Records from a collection
----

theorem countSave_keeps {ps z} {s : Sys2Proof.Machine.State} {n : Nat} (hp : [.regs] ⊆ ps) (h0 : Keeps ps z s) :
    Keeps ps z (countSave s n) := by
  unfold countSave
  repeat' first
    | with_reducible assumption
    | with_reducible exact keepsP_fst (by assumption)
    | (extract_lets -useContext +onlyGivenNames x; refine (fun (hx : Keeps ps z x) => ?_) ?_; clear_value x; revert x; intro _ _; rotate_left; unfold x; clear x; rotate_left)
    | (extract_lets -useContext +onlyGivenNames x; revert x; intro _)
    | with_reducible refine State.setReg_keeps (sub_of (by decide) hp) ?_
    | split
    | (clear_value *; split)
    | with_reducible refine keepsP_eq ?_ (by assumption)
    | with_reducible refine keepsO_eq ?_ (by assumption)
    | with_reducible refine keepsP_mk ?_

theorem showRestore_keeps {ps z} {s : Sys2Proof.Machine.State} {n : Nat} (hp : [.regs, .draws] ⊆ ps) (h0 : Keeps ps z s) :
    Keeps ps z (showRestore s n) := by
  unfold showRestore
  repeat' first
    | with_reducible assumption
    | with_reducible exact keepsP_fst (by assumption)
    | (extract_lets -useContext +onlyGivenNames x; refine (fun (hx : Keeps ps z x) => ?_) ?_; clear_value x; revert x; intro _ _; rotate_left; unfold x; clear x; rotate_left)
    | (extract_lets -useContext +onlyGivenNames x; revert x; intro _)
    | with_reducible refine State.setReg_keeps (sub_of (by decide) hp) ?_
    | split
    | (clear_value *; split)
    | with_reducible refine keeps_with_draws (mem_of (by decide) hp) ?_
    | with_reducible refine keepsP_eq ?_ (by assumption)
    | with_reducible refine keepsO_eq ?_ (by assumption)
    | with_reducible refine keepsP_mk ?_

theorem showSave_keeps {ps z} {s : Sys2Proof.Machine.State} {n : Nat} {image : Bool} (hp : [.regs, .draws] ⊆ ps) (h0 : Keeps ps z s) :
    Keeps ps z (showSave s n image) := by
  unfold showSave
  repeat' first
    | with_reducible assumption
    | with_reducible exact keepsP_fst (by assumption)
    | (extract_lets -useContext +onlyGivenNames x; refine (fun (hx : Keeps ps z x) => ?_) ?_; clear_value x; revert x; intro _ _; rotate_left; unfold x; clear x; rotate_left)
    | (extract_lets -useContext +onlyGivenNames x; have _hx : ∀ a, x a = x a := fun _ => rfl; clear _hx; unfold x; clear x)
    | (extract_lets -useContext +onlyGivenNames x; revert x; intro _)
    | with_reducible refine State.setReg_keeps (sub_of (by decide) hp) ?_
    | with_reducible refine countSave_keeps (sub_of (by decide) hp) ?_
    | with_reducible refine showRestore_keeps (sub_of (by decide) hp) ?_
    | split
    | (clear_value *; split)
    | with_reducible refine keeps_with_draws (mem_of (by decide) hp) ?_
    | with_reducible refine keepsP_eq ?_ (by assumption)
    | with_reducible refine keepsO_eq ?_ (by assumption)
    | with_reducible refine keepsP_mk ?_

----

(Requirement): Using the records, work out how many lines include "image", and reply with that number alone.

(Answer box): 2